Autonomie oder Abspaltung

Von Manfred Ziegler

Wollen Sie, dass die Region Kurdistan und die Gebiete außerhalb der Verwaltung der Region zu einem unabhängigen Staat werden?“ Über diese Frage stimmte die Bevölkerung in und um das kurdische Autonomiegebiet im Irak ab. Erwartungsgemäß stimmten über 90 Prozent derer, die an der Abstimmung teilnahmen, mit „Ja“. Ein wirklicher Schlusspunkt ist damit nicht gesetzt.

Seit 1991 gibt es eine faktische Autonomie, die durch die irakische Verfassung von 2003 gestärkt wurde. Enge internationale Beziehungen der kurdischen Regionalregierung bestehen unter anderem zu Russland und zu vielen europäische Ländern. Auch Deutschland unterhält seit 2012 ein Generalkonsulat in Erbil. Doch die politische und vor allem wirtschaftliche Situation im kurdischen Teil des Irak ist nach wie vor schwierig.

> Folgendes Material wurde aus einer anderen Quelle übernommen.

theorem Work.trans {s t u : State} (a : Work s t) (b : Work t u) : Work s u where
  pending := b.pending.trans a.pending
  now := b.now.trans a.now
  freeCtr := b.freeCtr.trans a.freeCtr
  prof := b.prof.trans a.prof
  position := b.position.trans a.position
  link l := (b.link l).trans (a.link l)
  outQ l h := (b.outQ l (by rwa [a.state l])).trans (a.outQ l h)
  outstanding l h k := a.outstanding l h (b.outstanding l (by rwa [a.state l]) k)
  port := b.port.trans a.port
  events k h := b.events k (a.events k h)
  wake h := b.wake (a.wake h)
  counters h := b.counters (a.counters h)
  frames l := (b.frames l).trans (a.frames l)
  latched k h := by
    rcases b.latched k h with h | h
    · exact (a.latched k h).imp_right (fun w e => b.wake (w e))
    · have w : t.host.wakeEn = s.host.wakeEn := by have := congrArg HostPort.wakeEn a.port; exact this
      exact .inr (fun e => h (by rwa [w]))

theorem Work.settings {s t : State} (h : Work s t) : t.host.settings = s.host.settings := by
  have := congrArg HostPort.settings h.port; exact this

/-! ### Single updates -/

theorem work_setDir (s : State) (d : Directory) : Work s (s.setDir d) :=
  ⟨rfl, rfl, rfl, rfl, rfl, fun _ => rfl, fun _ _ => rfl, fun _ _ h => h, rfl, fun _ h => h, id, id, fun _ => rfl,
    fun _ h => .inl h⟩

theorem work_setArb (s : State) (a : Arbiter) : Work s (s.setArb a) :=
  ⟨rfl, rfl, rfl, rfl, rfl, fun _ => rfl, fun _ _ => rfl, fun _ _ h => h, rfl, fun _ h => h, id, id, fun _ => rfl,
    fun _ h => .inl h⟩

theorem work_setRcpt (s : State) (r : ReceiptUnit) : Work s (s.setRcpt r) :=
  ⟨rfl, rfl, rfl, rfl, rfl, fun _ => rfl, fun _ _ => rfl, fun _ _ h => h, rfl, fun _ h => h, id, id, fun _ => rfl,
    fun _ h => .inl h⟩

theorem work_setArea (s : State) (q : List Handle) : Work s (s.setArea { s.area with redecide := q }) :=
  ⟨rfl, rfl, rfl, rfl, rfl, fun _ => rfl, fun _ _ => rfl, fun _ _ h => h, rfl, fun _ h => h, id, id, fun _ => rfl,
    fun _ h => .inl h⟩

theorem work_putEntry (s : State) (i : EntrySlot) (e : Option Entry) : Work s (s.putEntry i e) := work_setDir _ _

theorem work_setSegs (s : State) (v : List Segment) : Work s (s.setSegs v) := work_setDir _ _

theorem work_modEntry (i : EntrySlot) (f : Entry → Entry) (s : State) : Work s (modEntry i f s) := by
  unfold modEntry
  split
  · exact Work.refl s
  · exact work_putEntry _ _ _

theorem work_modNamed (h : Handle) (f : Entry → Entry) (s : State) : Work s (modNamed h f s) := by
  unfold modNamed
  split
  · exact Work.refl s
  · exact work_modEntry _ _ _

theorem work_post (k : EventKind) (s : State) : Work s (post k s) := by
  refine ⟨rfl, rfl, rfl, rfl, rfl, fun _ => rfl, fun _ _ => rfl, fun _ _ h => h, rfl, ?_, ?_, id, fun _ => rfl, ?_⟩
  · intro j h
    simp [post, BitVec.getLsbD_or, h]
  · intro h
    simp [post, h]
  · intro j h
    simp only [post, State.host_setHost, BitVec.getLsbD_or, Bool.or_eq_true] at h
    refine h.imp_right (fun hb e => ?_)
    have hj : j = k.code := by
      by_contra hne
      have : k.bit.getLsbD j = false := by
        simp only [EventKind.bit, BitVec.getLsbD_shiftLeft]
        by_cases hlt : j < k.code
        · simp [hlt]
        · have : j - k.code ≠ 0 := by omega
          simp [BitVec.getLsbD_one, this]
      rw [this] at hb; cases hb
    subst hj
    simp [post, EventSet.holds, e]

theorem bump_le (n : Nat) : bump n ≤ Config.counterLimit := Nat.min_le_right _ _

theorem work_countGlobal (f : GlobalCounters → GlobalCounters) (s : State)
    (hf : ∀ c : GlobalCounters, c.bounded → (f c).bounded) : Work s (countGlobal f s) :=
  ⟨rfl, rfl, rfl, rfl, rfl, fun _ => rfl, fun _ _ => rfl, fun _ _ h => h, rfl, fun _ h => h, id,
    fun h => ⟨h.1, h.2.1, hf _ h.2.2⟩, fun _ => rfl, fun _ h => .inl h⟩

theorem work_countLink (l : LinkId) (f : LinkCounters → LinkCounters) (s : State)
    (hf : ∀ c : LinkCounters, c.bounded → (f c).bounded) : Work s (countLink l f s) := by
  cases l
  · exact ⟨rfl, rfl, rfl, rfl, rfl, fun _ => rfl, fun _ _ => rfl, fun _ _ h => h, rfl, fun _ h => h, id,
      fun h => ⟨hf _ h.1, h.2.1, h.2.2⟩, fun m => by cases m <;> rfl, fun _ h => .inl h⟩
  · exact ⟨rfl, rfl, rfl, rfl, rfl, fun _ => rfl, fun _ _ => rfl, fun _ _ h => h, rfl, fun _ h => h, id,
      fun h => ⟨h.1, hf _ h.2.1, h.2.2⟩, fun m => by cases m <;> rfl, fun _ h => .inl h⟩

/-- A change of a link's RECEIPT in its output queue and outstanding receipt, made only in UP, or that makes none
outstanding. -/
theorem work_modLink (l : LinkId) (f : Link → Link) (s : State) (hc : (f (s.link l)).core = (s.link l).core)
    (hq : (s.link l).state ≠ .up → (f (s.link l)).outQ = (s.link l).outQ)
    (ho : (s.link l).state ≠ .up → (f (s.link l)).outstanding ≠ none → (s.link l).outstanding ≠ none)
    (hr : nonReceipts (f (s.link l)).outQ = nonReceipts (s.link l).outQ) :
    Work s (modLink l f s) := by
  refine ⟨by simp, by simp, by simp, by simp, by simp, ?_, ?_, ?_, by simp, by simp, by simp, by simp, ?_, fun _ h => .inl (by simpa using h)⟩
  · intro m
    rw [State.link_modLink]
    split
    · rename_i h; subst h; exact hc
    · rfl
  · intro m
    rw [State.link_modLink]
    split
    · rename_i h; subst h; exact hq
    · exact fun _ => rfl
  · intro m
    rw [State.link_modLink]
    split
    · rename_i h; subst h; exact ho
    · exact fun _ h => h
  · intro m
    rw [State.link_modLink]
    split
    · rename_i h; subst h; exact hr
    · rfl

/-- A RECEIPT that joins the queue leaves the other frames (R39). -/
theorem nonReceipts_pushReceipt (q : List OutFrame) (f : OutFrame) (h : f.isReceipt = true) :
    nonReceipts (pushFrame q f) = nonReceipts q := by
  have n : f.isSubscribe = false := by cases f <;> simp_all [OutFrame.isReceipt, OutFrame.isSubscribe]
  simp [pushFrame, nonReceipts, h, n]

/-- A frame that is neither SUBSCRIBE nor RECEIPT joins at the tail (R41). -/
theorem nonReceipts_pushOther (q : List OutFrame) (f : OutFrame) (h : f.isReceipt = false) (n : f.isSubscribe = false) :
    nonReceipts (pushFrame q f) = nonReceipts q ++ [f] := by
  simp [pushFrame, nonReceipts, h, n]

theorem work_enqueueReceipt (l : LinkId) (f : OutFrame) (s : State) (h : (s.link l).state = .up)
    (hf : f.isReceipt = true) : Work s (enqueue l f s) :=
  work_modLink l _ s rfl (fun n => absurd h n) (fun n => absurd h n) (nonReceipts_pushReceipt _ _ hf)

/-! ### Receipts -/

theorem work_setQueue (s : State) (q : List ReceiptRecord) : Work s (s.setQueue q) := work_setRcpt _ _

theorem work_modRecord (id : ReceiptId) (f : ReceiptRecord → ReceiptRecord) (s : State) : Work s (modRecord id f s) :=
  work_setQueue _ _

theorem work_dropRecord (id : ReceiptId) (s : State) : Work s (dropRecord id s) := work_setQueue _ _

theorem work_setReceipt (h : Handle) (r : ReceiptState) (s : State) : Work s (setReceipt h r s) := work_modNamed _ _ _

theorem work_clearOutstanding (l : LinkId) (s : State) : Work s (clearOutstanding l s) :=
  work_modLink l _ s rfl (fun _ => rfl) (fun _ h => absurd rfl h) rfl

theorem nextReceipt_target {s : State} {l : LinkId} {r : ReceiptRecord} (h : s.nextReceipt l = some r) :
    r.target = l ∧ r.state = .queued := by
  have := List.find?_some h
  simpa using this

theorem work_makeOffer (r : ReceiptRecord) (s : State) (h : (s.link r.target).state = .up) :
    Work s (makeOffer r s) := by
  unfold makeOffer
  have a := (work_modRecord r.id (fun x => { x with state := .offered, deadline := some (s.now + Config.offerMs) })
    s).trans (work_setReceipt r.handle .offered _)
  have b := a.trans (work_enqueueReceipt r.target (.receipt r.id r.key r.revision r.delay) _ ((a.state _).trans h) rfl)
  exact b.trans (work_modLink r.target _ _ rfl (fun n => absurd ((b.state _).trans h) n)
    (fun n => absurd ((b.state _).trans h) n) rfl)

theorem work_offer (l : LinkId) (s : State) : Work s (offer l s) := by
  unfold offer
  split
  · rename_i h
    split
    · exact Work.refl s
    · rename_i r hr
      have := (nextReceipt_target hr).1
      subst this
      exact work_makeOffer r s h.1
  · exact Work.refl s

theorem work_receiptFailed (s : State) : Work s (receiptFailed s) :=
  (work_post _ s).trans (work_countGlobal _ _ (fun _ h => by
    simp only [GlobalCounters.bounded] at h ⊢
    exact ⟨h.1, h.2.1, h.2.2.1, h.2.2.2.1, h.2.2.2.2.1, bump_le _, h.2.2.2.2.2.2⟩))

theorem work_refuse (r : ReceiptRecord) (s : State) : Work s (refuse r s) := by
  unfold refuse
  refine (work_clearOutstanding r.target s).trans ?_
  refine Work.trans ?_ ((work_offer _ _).trans (work_offer _ _))
  split
  · exact (work_modRecord _ _ _).trans (work_setReceipt _ _ _)
  · exact ((work_dropRecord _ _).trans (work_setReceipt _ _ _)).trans (work_receiptFailed _)

theorem work_receiptSent (r : ReceiptRecord) (s : State) : Work s (receiptSent r s) := by
  unfold receiptSent
  refine ((((work_clearOutstanding r.target s).trans (work_dropRecord _ _)).trans (work_setReceipt _ _ _)).trans
    ((work_post _ _).trans (work_countGlobal _ _ ?_))).trans (work_offer _ _)
  intro c h
  simp only [GlobalCounters.bounded] at h ⊢
  exact ⟨h.1, h.2.1, h.2.2.1, h.2.2.2.1, bump_le _, h.2.2.2.2.2.1, h.2.2.2.2.2.2⟩

theorem work_refuseOutstanding (l : LinkId) (s : State) : Work s (refuseOutstanding l s) := by
  unfold refuseOutstanding
  split
  · exact Work.refl s
  · split
    · exact work_clearOutstanding l s
    · exact (work_clearOutstanding l s).trans (work_refuse _ _)

theorem work_entryGone (h : Handle) (s : State) : Work s (entryGone h s) := by
  unfold entryGone
  split
  · exact Work.refl s
  · rename_i r _
    have a := (work_dropRecord r.id s).trans (work_receiptFailed _)
    dsimp only
    split
    · exact a
    · exact a.trans ((work_clearOutstanding _ _).trans (work_offer _ _))

theorem work_receiptStep (i : EntrySlot) (s : State) : Work s (receiptStep i s) := by
  unfold receiptStep
  split
  · exact Work.refl s
  · split
    · exact Work.refl s
    · split
      · split
        · exact (work_modEntry _ _ _).trans (work_receiptFailed _)
        · exact ((work_setRcpt _ _).trans (work_modEntry _ _ _)).trans (work_offer _ _)
      · exact Work.refl s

Tausende LKW liefern Tag für Tag Waren an die lokalen Märkte. Mehr als 80 Prozent der Waren, die hier verkauft werden, von Schuhen über Elektrogeräte bis hin zu Lebensmitteln, kommen aus dem Ausland. Ein großer Teil davon aus der Türkei und aus dem Iran. Umgekehrt hängen die Einkünfte der kurdischen Regierung von den Ölverkäufen ab – die über Pipelines in die Türkei erfolgen. So wurden zum Beispiel im November 2016 mehr als 17 Millionen Barrel Öl nach Ceyhan in der türkischen Provinz Adana exportiert.

Die enge wirtschaftliche Verknüpfung zwischen der Türkei und der kurdischen Regionalregierung macht beide Seiten anfällig für die Folgen von Sanktionen. Doch ein Gebiet, das die Mehrzahl aller Waren importiert, ist dem wirtschaftlichen Druck von Sanktionen unmittelbar ausgesetzt. Keine gute Voraussetzung für eine einseitige Unabhängigkeitserklärung.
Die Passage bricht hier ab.